Howto guide for Talos secret rotation

[james-callahan]

The machine config has several secrets in it: for each secret, there should be a documented procedure for rotating it (preferably without cluster downtime):

• cluster.secret
• secret.bootstraptoken
• secret.secretboxencryptionsecret
• trustdinfo.token
• certs.etcd.key (and .crt would need to be updated to match)
• certs.k8s.key (and .crt would need to be updated to match)
• certs.k8saggregator.key (and .crt would need to be updated to match)
• certs.k8sserviceaccount.key (also at least for our deployment, any change here would need to be synchronised with AWS federation)
• certs.os.key

An example proceduce might be as simple as:

1. Generate a new token
2. Set the token in your control plane's machineconfig/userdata
3. At this point, nodes using the old value will be unable to join the cluster
4. Set the token in your config for new nodes

Or perhaps some way of generating a second secret; installing it as an alternative; rolling all nodes; and then removing the old secret.

[smira]

You can rotate any of that in a non-graceful way.

Talos and Kubernetes API CAs support graceful rotation today.

[james-callahan]

You can rotate any of that in a non-graceful way.

What do you mean by non-graceful?

If that implies a cluster outage then that seems to be a non-starter;
e.g. I can imagine a non-graceful rotation of the etcd CA would result in nodes being unable to form consensus for some brief period

Talos and Kubernetes API CAs support graceful rotation today.

That's good! From my list above that would take care of certs.os.key and certs.k8s.key right?

[smira]

If that implies a cluster outage then that seems to be a non-starter;
e.g.

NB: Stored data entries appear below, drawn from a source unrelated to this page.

/-- The teams of a task that hold the same index: the team, or its replicas and Understudy. -/
def replicasOf (s : State) (u : Team) : List Team := s.teams.filter fun w => w.task == u.task && w.ix == u.ix

/-- The cause that a vote of a pair goes back to: that of the suspect's local failure, else check mismatch (R361, R368, R370). -/
def voteCause (s : State) (u : Team) : Nat :=
  match u.suspect with
  | none => 0x0B
  | some r => match (replicasOf s u).find? fun w => w.rep == r with
    | some w => (w.trapRec.map fun x => x.cause.toNat).getD 0x0B
    | none => 0x0B

/-- Stop a team, or both replicas of a pair (R314, R385). -/
def stopPair (s : State) (u : Team) (why : StopFor) : State :=
  (replicasOf s u).foldl (fun s w => requestStop s w.id why) s

/-- The task is to be ended with a CODE and a DETAIL; TASK_END does it (R370, R382). -/
def endTask (s : State) (task code detail : Nat) : State :=
  modTask s task fun k => match k.state with
    | .running | .head | .queued => { k with state := .ending code detail }
    | _ => k

/-- Retired cores of a chiplet. -/
def retiredOn (s : State) (chip : Nat) : Nat :=
  ((List.range 16).filter fun k => (s.core (16 * chip + k)).retired).length

/-- A chiplet with four retired cores is retired (R372). -/
def chipRetired (s : State) (chip : Nat) : Bool := 4 ≤ retiredOn s chip

/-- A core is in service: neither it nor its chiplet is retired, and no in-field test holds it (R371-R374, log 62). -/
def inService (s : State) (c : Nat) : Bool := !(s.core c).retired && !(s.core c).testing && !chipRetired s (c / 16)

/-- Every replica of the pair has stopped for the vote (R368, R372). -/
def allVoting (s : State) (u : Team) : Bool := (replicasOf s u).all fun w => w.rep == 2 || w.status == .voting

/-- A team waits on a FAULT decision: under replica 0 for a pair, under its own number for an Understudy (R44, R321); or it is
the first replica of a pair that needs an Understudy (R309). -/
def waitsFault (s : State) (u : Team) : Bool :=
  match u.status with
    | .faultWait _ => u.rep != 1
    | .voting => u.rep == 0 && allVoting s u && !s.teams.any fun w => w.task == u.task && w.ix == u.ix && w.rep == 2 && w.status != .ended
    | _ => false

/-- FAULT is raised again for every team of a partition that waits on one (R245, R309, R317, R322). -/
def raiseFaults (s : State) (p : Nat) : State :=
  (s.teams.filter fun u => u.part == p && waitsFault s u).foldl (fun s u => addPending s p 2 u.id) s

/-- A core retires: the teams that hold it are stopped; with the fourth retired core of a chiplet, every team of the
chiplet is stopped for a FAULT decision with FNEED 3 (R321, R372). -/
def retireCore (s : State) (c : Nat) : State :=
  let was := chipRetired s (c / 16)
  let k := s.core c
  let s := modCore s c fun k => { k with retired := true }
  let chip := c / 16
  let hit (u : Team) : Bool := s.threads.any fun t => t.team == u.id && t.resident && t.core == c
  let gone := chipRetired s chip && !was
  let s := if gone then (List.range 8).foldl raiseFaults s else match k.owner with | some p => raiseFaults s p | none => s
  s.teams.foldl (fun s u =>
    if u.chip == chip && gone && (u.status == .resident || u.status == .stopping) then stopPair s u (.fault 3)
    else if hit u && u.status == .resident then stopPair s u .retire else s) s

/-- Add 1 to a core's suspicion score; at RETIRE it retires (R363, R371, R372). -/
def addScore (s : State) (c : Nat) : State :=
  let k := s.core c
  let v := if k.score.toNat < 15 then k.score + 1 else k.score
  let s := modCore s c fun k => { k with score := v }
  if s.mod.cfg.retire ≤ v.toNat && !k.retired then retireCore s c else s

/-! ### Traps -/

/-- Write the trap record of R380 into the team of a thread. -/
def recordOf (s : State) (t : Thread) (st : Stream) (cause : Byte) (tpc taddr : Word) (cmd : Option Cmd) (dfcause : Byte) (dfaddr : Word) :
    State :=
  let (n, s) := fresh s
  let eng : Nat := match cmd with
    | none => 0
    | some c => match c.i with
      | .mwld _ | .mwldq _ | .mclr _ | .mswap _ | .mcks _ | .mmac _ => 2
      | _ => 1
  let r : TrapRec :=
    { cause := cause, access := st == .access, lvl := t.sys.tstat.lvl, df := t.sys.tstat.df, cmdv := cmd.isSome
      thrIx := t.thrIx, ocause := if cause == 0x15 then t.sys.frozenCause.setWidth 8 else cause
      cmdix := (cmd.map Cmd.cmdix).getD 0, tpc := tpc, taddr := taddr, engine := if cause == 0x13 then 3 else eng
      engNum := 0, mstep := if eng == 0 then 0 else Config.engineStep n % 65536, msv := eng != 0
      estat := if eng == 0 then 0 else Config.engineStatus n, dfcause := dfcause, dfaddr := dfaddr
      time := s.mod.time }
  modTeam s t.team fun u => { u with trapRec := some r }

/-- The same for the selected thread. -/
def record (s : State) (st : Stream) (cause : Byte) (tpc taddr : Word) (cmd : Option Cmd) (dfcause : Byte) (dfaddr : Word) : State :=
  recordOf s s.thr st cause tpc taddr cmd dfcause dfaddr

/-- The thread at its handler, with the trap registers written (R219). A wait of the execute stream that the handler interrupts is kept
(R119), and so is a cause of the access stream that waits for its pair (R223). -/
def Thread.entered (t : Thread) (st : Stream) (cause : Byte) (tpc taddr : Word) : Thread :=
  let u := t.modSt st fun x =>
    { x with pc := t.sys.tvec + (match st with | .execute => 0 | .access => 256), stall := .no, stopped := false, ended := false }
  let u := u.modSt (otherStream st) fun x => { x with stall := .no, stopped := true }
  { u with trap := (match st with | .execute => u.trap | .access => none), stallCount := 0, stepping := none, lockWait := none, axReq := none
           wait := (match st with | .execute => .none | .access => u.wait)
           waits := (match st with | .execute => (t.ex.pc, t.wait) :: u.waits | .access => u.waits)
           pairReq := match st with | .execute => none | .access => u.pairReq
           sys := { u.sys with
             tcause := BitVec.ofNat 64 (cause.toNat + (match st with | .execute => 0 | .access => 256))
             taddr := taddr, tpc := tpc, txpc := (t.st (otherStream st)).pc
             sawCause := false, sawAddr := false
             tstat := { u.sys.tstat with plvl := u.sys.tstat.lvl, lvl := true, rdy := false } } }

/-- Trap entry (R219, R220): the shared operation that every cause with a handler goes through. -/
def enterTrap (s : State) (st : Stream) (cause : Byte) (tpc taddr : Word) (cmd : Option Cmd := none) : State :=
  let t := s.thr
  let y := t.sys
  if y.tstat.lvl && !y.tstat.rdy then
    let t := { t with halted := true, trap := none, stepping := none
                      sys := { y with tstat := { y.tstat with df := true }, frozenCause := y.tcause, frozenAddr := y.taddr } }
    endTask (record { s with thr := t } st 0x15 y.tpc y.taddr cmd cause taddr) t.task 0x0A (t.teamIx * 256 + 0x15)
  else if y.tvec == 0 then
    endTask (record (modThr s fun t => { t with halted := true, trap := none, stepping := none }) st cause tpc taddr cmd 0 0) t.task 0x0A
      (t.teamIx * 256 + cause.toNat)
  else
    modThr (record s st cause tpc taddr cmd 0 0) fun t => t.entered st cause tpc taddr

/-- The wait that the trap of the execute stream interrupted goes on when its instruction issues again (R119, R386). -/
def Thread.rewait (t : Thread) (pc : Word) : Thread :=
  match t.waits with
  | [] => t
  | (a, w) :: rest => { t with waits := rest, wait := if a == pc then w else .none }

/-- Return from a trap (R222): the stream that trapped is the one that issues, because the other is stopped. -/
def trapReturn (s : State) : State :=
  let st := s.cur
  modThr s fun t =>
    let y := t.sys
    let t := t.issued st
    let t := t.modSt st fun x => { x with pc := y.tpc, stopped := false }
    let t := t.modSt (otherStream st) fun x => { x with pc := y.txpc, stopped := false }
    let apc := t.ax.pc
    let t := match st with | .execute => t.rewait y.tpc | .access => t
    { t with countOff := t.trap.isSome
             cmdHold := (match t.cmdHold with | some (n, true) => some (n, true) | _ => none)
             sys := { t.sys with sawCause := false, sawAddr := false
                                 tstat := { t.sys.tstat with lvl := t.sys.tstat.plvl, rdy := false } }
             qs := { t.qs with xfers := t.qs.xfers.filter fun x => !x.faulted || x.pc == apc } }

/-- The causes that unwind a region (R221, R223, R227). -/
def unwinds (cause : Byte) : Bool := cause == 0x0A || cause == 0x0B || cause == 0x0C

/-- Such a cause of an access-stream instruction behind a mark that is not paired waits for the pair (R223). -/
def deferred (t : Thread) (q : TrapInfo) : Bool := unwinds q.cause && !t.ax.marks.isEmpty

/-- Raise a cause that goes to the handler (R219): at once in the execute stream, where a pending access-stream cause is
entered instead (R119); in the access stream once the execute stream stops, the older of two causes. -/
def trapTo (s : State) (st : Stream) (cause : Byte) (tpc taddr : Word) (cmd : Option Cmd := none) : State :=
  match st with
  | .access => modThr s fun t =>
      { t with trap := some (t.trap.getD { stream := .access, cause := cause, tpc := tpc, taddr := taddr }), countOff := true }
  | .execute => match s.thr.trap with
    | some q => if deferred s.thr q then enterTrap s .execute cause tpc taddr cmd else enterTrap s q.stream q.cause q.tpc q.taddr
    | none => enterTrap s .execute cause tpc taddr cmd

/-- The registers of the selected bank (R223). -/
def snapshotG (t : Thread) : List Word := (List.range 32).map (readG t)
def snapshotH (t : Thread) : List Word := (List.range 16).map (readH t)

def restoreG (t : Thread) (v : List Word) : Thread := (List.range 32).foldl (fun t r => writeG t r (v.getD r 0)) t
def restoreH (t : Thread) (v : List Word) : Thread := (List.range 16).foldl (fun t r => writeH t r (v.getD r 0)) t

/-- The records that the thread holds until crc leave their queues (R205, R227). -/
def dropHeldRecords (s : State) (t : Thread) : State :=
  { s with eng := s.eng.filter fun r => !t.held.any fun | .push k => r.id == k && r.status == .held | _ => false }

/-- A region is open and not promoted: errors unwind it, at supervisor level too, where LVL keeps its value (R221, R223, R227,
log 56). -/
def Thread.inRegion (t : Thread) : Bool := t.sys.tstat.cropen && !t.sys.tstat.promo

/-- The queues after an unwind (R227): what the region put into them is gone. Stores of pairs that formed before the region, and
loads and transfers issued before it, are still performed; the region's loads and stores are not, and a load of its transfers
into the scratchpad ends whole (R109). -/
def Queues.unwound (q : Queues) (regionMark : Nat) : Queues :=
  let k := min (q.saq.filter fun a => a.marks < regionMark).length q.sdq.length
  { q with ldq := Vector.replicate 4 [], saq := q.saq.take k, sdq := q.sdq.take k, bq := [], xq := []
           loads := q.loads.filter fun x => x.marks < regionMark
           xfers := q.xfers.filter fun x => !x.faulted && (x.marks < regionMark || x.kind == .tld || x.kind == .gth)
           saqTot := q.paired + k, sdqTot := q.paired + k, execMarks := q.pairsFormed, popped := q.pushed }

/-- Unwind the open region of the selected thread (R227). -/
def unwind (s : State) (cause : Byte) : State :=
  let s := dropHeldRecords s s.thr
  modThr s fun t =>
    let t := restoreH (restoreG t t.snapG) t.snapH
    let t := t.modSt .execute fun x => { x with pc := t.sys.crhnd, marks := [], stall := .no, stopped := false, ended := false }
    let t := t.modSt .access fun x => { x with pc := t.openMark, marks := [], stall := .no, stopped := false, ended := false }
    { settleP { t with vq := [] } with
             mq := [], cmdHold := none, wings := t.wings.filter (·.held), held := [], wait := .none, trap := none, walk := []
             pf := [], unwindDue := t.unwindDue.drop 1, dueEx := none, countOff := false, waits := [], snapG := [], snapH := [], stallCount := 0, stepping := none, lockWait := none
             pairReq := none, pairRes := none, axReq := none, axRes := none, crcMark := none
             sys := { t.sys with tstat := { t.sys.tstat with crcause := cause, cropen := false } }
             qs := t.qs.unwound t.regionMark }

/-- Threads of the other replica, or of the Understudy, that run the same thread of the program (R314). -/
def twins (s : State) (t : Thread) : List Thread :=
  s.threads.filter fun w => w.task == t.task && w.teamIx == t.teamIx && w.thrIx == t.thrIx && w.rep != t.rep

/-- Unwind the region, and under P2 the same region of the other replica, at its crc or at an agreement point in it, whichever it
reaches first (R227); nothing when that one has unwound it before. -/
def unwindPair (s : State) (cause : Byte) : State :=
  let t := s.thr
  let s := if t.sys.tstat.pclass == 2 && t.rep < 2 && t.unwindDue.isEmpty then
      (twins s t).foldl (fun s w => modTid s w.tid fun w => if w.rep < 2 then { w with unwindDue := w.unwindDue ++ [cause] } else w) s
    else s
  unwind s cause

/-- A local failure outside a region (R361-R363, R368): the core's score rises; a P0 or P1 task restarts through a FAULT
decision with FNEED 4; under P2 the raising replica is the suspect of a vote. -/
def localFailure (s : State) (cause : Byte) : State :=
  let t := s.thr
  match findTeam s t.team with
  | none => s
  | some u =>
    if t.sys.tstat.pclass == 2 then
      if u.rep == 2 then modTeam s u.id fun u => { u with status := .ended }
      else
        let s := requestStop s u.id .vote
        (replicasOf s u).foldl (fun s w => modTeam s w.id fun w => { w with suspect := some u.rep }) s
    else if u.stopFor == .restart then s
    else
      match findTask s t.task with
      | none => s
      | some k =>
        if 2 ≤ k.restarts then endTask s t.task 0x0E (t.teamIx * 256 + cause.toNat)
        else
          let s := modTask s k.id fun k => { k with avoid := insertNat k.avoid t.core, restarts := k.restarts + 1, restart := [u.ix] }
          let s := (s.teams.filter fun w => w.task == k.id).foldl (fun s w => requestStop s w.id .restart) s
          addPending s t.part 2 u.id

/-- A cro has issued and its pair has not formed: what follows it in the execute stream is the region's (R223). -/
def regionPending (t : Thread) : Bool := t.ex.marks.any fun m => m.kind == .cro
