/-- What a thread's load reads at a device physical address: its own Wings lines, then its shadow frame, then memory
(R225, R300, R301). -/
def loadBytes (s : State) (t : Thread) (pa n : Nat) : List Byte :=
  let b := readPhys s pa n
  let b := if t.sys.tstat.pclass == 2 then
      match findTeam s t.team with
      | some u => match shadowOf u (pa / 4096) with
        | some h => overlay b pa h.cells
        | none => b
      | none => b
    else b
  let held := t.wings.filter (·.held)
  let region := t.wings.filter fun l => !l.held
  let put (b : List Byte) (ls : List WingsLine) := ls.foldl (fun b l => overlay b pa l.cells) b
  put (put b held) region

/-- A thread's read meets poison (R358): in one of its own lines or shadow units, or in memory where a byte comes from
memory. -/
def poisonFor (s : State) (t : Thread) (pa n : Nat) : Bool :=
  let u := pa / 64 * 64
  let shadow := if t.sys.tstat.pclass == 2 then (findTeam s t.team).bind (fun u => shadowOf u (pa / 4096)) else none
  let own (a : Nat) : Bool := t.wings.any (fun l => l.cells.any fun c => c.1 == a)
    || (match shadow with | some h => h.cells.any fun c => c.1 == a | none => false)
  t.wings.any (fun l => l.unit == u && l.poison)
    || (match shadow with | some h => h.poison.contains u | none => false)
    || (poisonedIn s pa n && !(List.range n).all fun i => own (pa + i))

/-- Bytes b of R215, folded into SIGS and PSIG. -/
def sigBytes (ea : Word) (size : Nat) (bs : List Byte) : List Byte := leBytes 8 ea.toNat ++ [BitVec.ofNat 8 size] ++ bs

/-- The first store-kind write of either replica to a page decides for both (R364): shadowed when the page is outside the
checkpoint domain and two frames are free, held otherwise. An Understudy keeps its own frames (R368). -/
def decidePage (s : State) (t : Thread) (page : Nat) : State :=
  match findTeam s t.team with
  | none => s
  | some u =>
    if (shadowOf u page).isSome || u.heldPages.contains page then s
    else
      let blank : Shadow := { page := page, cells := [], psig := 0, poison := [] }
      if u.rep == 2 then
        let heldByPair := (replicasOf s u).any fun w => w.heldPages.contains page
        if heldByPair then modTeam s u.id fun u => { u with heldPages := page :: u.heldPages }
        else modTeam (modPart s t.part fun q => { q with usedFrames := q.usedFrames + 1 }) u.id fun u => { u with shadow := u.shadow ++ [blank] }
      else if !inDomain s t.part (page * 4096) && 2 ≤ freeQuota s t.part then
        let s := modPart s t.part fun q => { q with usedFrames := q.usedFrames + 2 }
        (replicasOf s u).foldl (fun s w => if w.rep == 2 then s else modTeam s w.id fun w => { w with shadow := w.shadow ++ [blank] }) s
      else (replicasOf s u).foldl (fun s w => if w.rep == 2 then s else modTeam s w.id fun w => { w with heldPages := page :: w.heldPages }) s

/-- Marks of 64 B units after a write of n bytes at a that carries a mark or not: a whole unit takes the mark of the
write, a part of one keeps the mark it has (R141, R358). -/
def remark (marks : List Nat) (a n : Nat) (pz : Bool) : List Nat :=
  let kept := marks.filter fun u => !(a ≤ u && u + 64 ≤ a + n)
  if pz && n != 0 then insertNat kept (a / 64 * 64) else kept

/-- Bytes into the replica's shadow frame; a store adds to the frame's PSIG (R364, R367). -/
def intoShadow (s : State) (t : Thread) (pa : Nat) (bs : List Byte) (sig : Word) (pz : Bool) (va : Option Nat := none) : State :=
  modTeam s t.team fun u => { u with shadow := u.shadow.map fun h =>
    if h.page == pa / 4096 then
      { h with cells := putBytes h.cells pa bs, psig := h.psig + sig, poison := remark h.poison pa bs.length pz, wrote := true, va := va }
    else h }

/-- A line of the Wings into the replica's shadow frame: one that covers its 64 B unit clears the unit's mark (R358, R364, R367). -/
def lineIntoShadow (s : State) (t : Thread) (l : WingsLine) : State :=
  modTeam s t.team fun u => { u with shadow := u.shadow.map fun h =>
    if h.page == l.unit / 4096 then
      { h with cells := l.cells.foldl (fun m c => putBytes m c.1 [c.2]) h.cells, psig := h.psig + l.sig, wrote := true, va := l.va
               poison := remark (if l.cells.length == 64 then h.poison.filter (· != l.unit) else h.poison) l.unit 1 l.poison }
    else h }

/-- A poison mark that comes with bytes written to memory (R358). -/
def carryPoison (s : State) (pa : Nat) (pz : Bool) : State :=
  if pz then { s with poison := insertNat s.poison (pa / 64 * 64) } else s

/-- A line of the Wings leaves it: into the shadow frame of its page, or into memory, once, by the primary (R301). A region
line is the first write to a page that no store has touched, and decides its shadowing (R364). -/
def drainLine (s : State) (t : Thread) (l : WingsLine) : State :=
  let s := if t.sys.tstat.pclass == 2 && !l.held then decidePage s t (l.unit / 4096) else s
  let writes (s : State) : State :=
    modTid (carryPoison (writeCells s t.part l.cells (some t.tid)) l.unit l.poison) t.tid fun t => t.served (Config.storeDie l.unit)
  if t.sys.tstat.pclass == 2 then
    match findTeam s t.team with
    | none => s
    | some u =>
      if !l.held && (shadowOf u (l.unit / 4096)).isSome then
        let s := modTid s t.tid fun t => t.served (Config.shadowDie (l.unit / 4096))
        lineIntoShadow s t l
      else if u.rep == 0 then writes s else s
  else writes s

/-- The lines of one kind drain, each as one write (R225, R300). -/
def drainLines (s : State) (tid : Nat) (held : Bool) : State :=
  match s.threads.find? (fun t => t.tid == tid) with
  | none => s
  | some t =>
    let s := (t.wings.filter (fun l => l.held == held)).foldl (fun s l => drainLine s t l) s
    modTid s tid fun t => { t with wings := t.wings.filter fun l => l.held != held }

/-! ### Requests that a region holds (R96, R205) -/

/-- An engine record takes its place at the tail of its queue (R184, R205). -/
def nextSeq (s : State) (p e : Nat) : Nat :=
  s.eng.foldl (fun n r => if r.part == p && r.eng == e && n ≤ r.seq then r.seq + 1 else n) 0

def appendRecord (s : State) (id : Nat) : State :=
  match s.eng.find? (fun r => r.id == id) with
  | none => s
  | some r =>
    let n := nextSeq s r.part r.eng
    { s with eng := s.eng.map fun r => if r.id == id then { r with status := .queued, seq := n } else r }

/-- An mbput takes effect on the target team (R93): the launch values of a team not yet dispatched; the mailboxes of a
resident, suspended or migrating team; a write to a team that has ended is discarded. -/
def applyMbput (s : State) (task : Nat) (team : Nat) (k : Nat) (v : Word) : State :=
  match findTask s task with
  | none => s
  | some j =>
    if j.nteams ≤ team || j.endedTeams.contains team then s
    else if s.teams.any (fun u => u.task == task && u.ix == team) then
      { s with teams := s.teams.map fun u => if u.task == task && u.ix == team then { u with mb := upd u.mb k v } else u }
    else modTask s task fun j => { j with mbs := j.mbs.set team (upd (j.mbs.getD team (Vector.replicate 8 0)) k v) }

/-- What the replicas of a pair compare of a request that they hold (R95). -/
def HeldReq.key : HeldReq → List Nat
  | .push id => [3, id]
  | .mbput team k v _ => [1, k, team.toNat, v.toNat]

/-- An mbput has everything that it covers behind it. -/
def HeldReq.ready (t : Thread) : HeldReq → Bool
  | .push _ => true
  | .mbput _ _ _ g => t.gateOpen g

/-- An mbput takes effect for its thread. -/
def performPut (s : State) (t : Thread) : HeldReq → State
  | .push _ => s
  | .mbput team k v _ => applyMbput s t.task team.toNat k v

/-- The paired log takes an entry while it holds fewer than 65,536 (R366). -/
def logPaired (s : State) (t : Thread) (e : LogEntry) : State :=
  match s.teams.find? fun u => u.task == t.task && u.ix == t.teamIx && u.rep == 0 with
  | some u => if u.log.length < 65536 then modTeam s u.id fun u => { u with log := u.log ++ [e] } else s
  | none => s

/-- The requests of a thread that the paired log holds, by what presented them (R366). -/
def loggedOf (s : State) (t : Thread) (kind : Nat) : List LogEntry :=
  match s.teams.find? fun u => u.task == t.task && u.ix == t.teamIx && u.rep == 0 with
  | some u => u.log.filter fun e => e.thrIx == t.thrIx && e.kind == kind
  | none => []

/-- The oldest mbput of the thread has left it. -/
def Thread.putDone (t : Thread) : Thread := { t with late := t.late.drop 1, putIx := t.putIx + 1 }

/-- The oldest mbputs of a thread take effect, in issue order, each once what it covers is visible; under P2 once for the pair,
when both replicas present it, and into its log. An Understudy's are those that the log holds (R93-R96, R366, R368). -/
def releaseLate (s : State) (tid : Nat) : Nat → State
  | 0 => s
  | n + 1 =>
    match s.threads.find? (fun t => t.tid == tid) with
    | none => s
    | some t => match t.late with
      | [] => s
      | r :: _ =>
        if !r.ready t then s
        else if t.sys.tstat.pclass != 2 then releaseLate (modTid (performPut s t r) tid Thread.putDone) tid n
        else if t.rep == 2 then
          match (loggedOf s t 2)[t.putIx]? with
          | none => s
          | some e => if e.req == r.key then releaseLate (modTid s tid Thread.putDone) tid n else s
        else match (twins s t).find? (fun w => w.rep < 2) with
          | none => s
          | some w => match w.late with
            | [] => s
            | q :: _ =>
              if q.key == r.key && q.ready w then
                let s := logPaired (performPut s t r) t { thrIx := t.thrIx, req := r.key, res := 0, kind := 2 }
                releaseLate (modTid (modTid s tid Thread.putDone) w.tid Thread.putDone) tid n
              else s

/-- The mbputs that wait. -/
def lateOf (s : State) (tid : Nat) : Nat := ((s.threads.find? fun t => t.tid == tid).map fun t => t.late.length).getD 0

/-- What a region held leaves, in issue order; under P2 once for the pair (R96, R205, R226). -/
def releaseHeld (s : State) (tid : Nat) : State :=
  match s.threads.find? (fun t => t.tid == tid) with
  | none => s
  | some t =>
    let first := t.sys.tstat.pclass != 2 || t.rep == 0
    let s := if first then t.held.foldl (fun s q => match q with
        | .push id => appendRecord s id
        | .mbput .. => s) s
      else s
    let s := modTid s tid fun t => { t with held := [], late := t.late ++ t.held.filter fun q => match q with | .push _ => false | .mbput .. => true }
    releaseLate s tid (lateOf s tid)

/-- A region line to a held page becomes a held line, over the bytes of one that is there (R364). -/
def holdLine (s : State) (t : Thread) (l : WingsLine) : State :=
  let s := decidePage s t (l.unit / 4096)
  match findTeam s t.team with
  | none => s
  | some u =>
    if !u.heldPages.contains (l.unit / 4096) then s
    else modTid s t.tid fun t =>
      let rest := t.wings.filter fun x => !(x.unit == l.unit && !x.held)
      if rest.any fun x => x.unit == l.unit then
        { t with wings := rest.map fun x => if x.unit == l.unit then
            { x with cells := l.cells ++ x.cells.filter fun c => !l.cells.any fun d => d.1 == c.1
                     sig := x.sig + l.sig, poison := x.poison || l.poison, first := earlier x.first l.first, marks := min x.marks l.marks } else x }
      else { t with wings := rest ++ [{ l with held := true }] }

/-- Promotion of the open region (R228): PROMO, the lines drain, the held requests leave. Under P2 what lies in held pages
waits for the next agreement point, and the requests behind it wait with it (log 57). -/
def promote (s : State) : State :=
  let s := modThr s fun t => { t with sys := { t.sys with tstat := { t.sys.tstat with promo := true } } }
  let t := s.thr
  let s := if t.sys.tstat.pclass == 2 then (t.wings.filter fun l => !l.held).foldl (fun s l => holdLine s t l) s else s
  releaseHeld (drainLines s s.thr.tid false) s.thr.tid

/-- An instruction promotes an open region that is not yet promoted (R115, R205, R232, R300). -/
def promoteIfRegion (s : State) : State := if s.thr.inRegion then promote s else s

/-- The lines of a thread of one kind may leave: no commit holds one of them (R406). -/
def mayDrain (s : State) (t : Thread) (held : Bool) : Bool := !(t.wings.any fun l => l.held == held && commitHolds s l.unit 64)

/-- A promotion would write lines that a commit holds (R406). Under P2 it writes none: they go to shadow frames or become held lines. -/
def promotionHeld (s : State) : Bool := s.thr.inRegion && s.thr.sys.tstat.pclass != 2 && !mayDrain s s.thr false

/-- An instruction promotes an open region, when no commit holds what that writes, and goes on (R406). -/
def whenPromoted (s : State) (k : State → State) : State := if promotionHeld s then stall s .other else k (promoteIfRegion s)

/-- A store of the region that finds the Wings full would promote it now, and a commit holds what that writes (R228, R406). -/
def storeHeld (s : State) (pa n : Nat) (region : Bool) : Bool :=
  region && promotionHeld s && (intoWings s s.thr pa (List.replicate n 0) false 0 false).isNone

/-- A store with its access-stream marks is one of the open region's: it was issued behind the region's opening mark, at user
level (R223, R225). -/
def regionStore (t : Thread) (marks : Nat) (sup : Bool) : Bool := t.sys.tstat.cropen && decide (t.regionMark ≤ marks) && !sup

/-- The virtual page of an address that a page table translates: none for one in the heap window (R98, R367). -/
def viaTable (t : Thread) (ea : Word) : Option Nat :=
  if t.sys.hbase.toNat < t.sys.hlimit.toNat && t.sys.hbase.toNat ≤ ea.toNat then none else some (ea.toNat / 4096 * 4096)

I can imagine a non-graceful rotation of the etcd CA would result in nodes being unable to form consensus for some brief period

Yes, that's the state of things.

Kubernetes and Talos CAs are the only two secrets which might need to be rotated e.g. if talosconfig or kubeconfig leaks out, it's hard to imagine same for the etcd CA.

[james-callahan]

Kubernetes and Talos CAs are the only two secrets which might need to be rotated e.g. if talosconfig or kubeconfig leaks out, it's hard to imagine same for the etcd CA.

Sure etcd is a bit rare-er; but I assume the secret exists for a reason?

I would consider certs.k8sserviceaccount.key to be quite critical for our use case: it's used to establish trust between our cluster and external authentication systems (such as AWS via IRSA): how would I rotate that?

The cluster secret and bootstrap token: wouldn't knowing them allow anyone to join a node to the cluster?

[smira]

See my answer above - every secret can be rotated, and Talos will propagate the change down, but the question of gracefulness requires a separate investigation for each one of these.

[JacobMillward]

Is there a guide anywhere on how to do this non-graceful possibly-has-downtime rotation of these certs?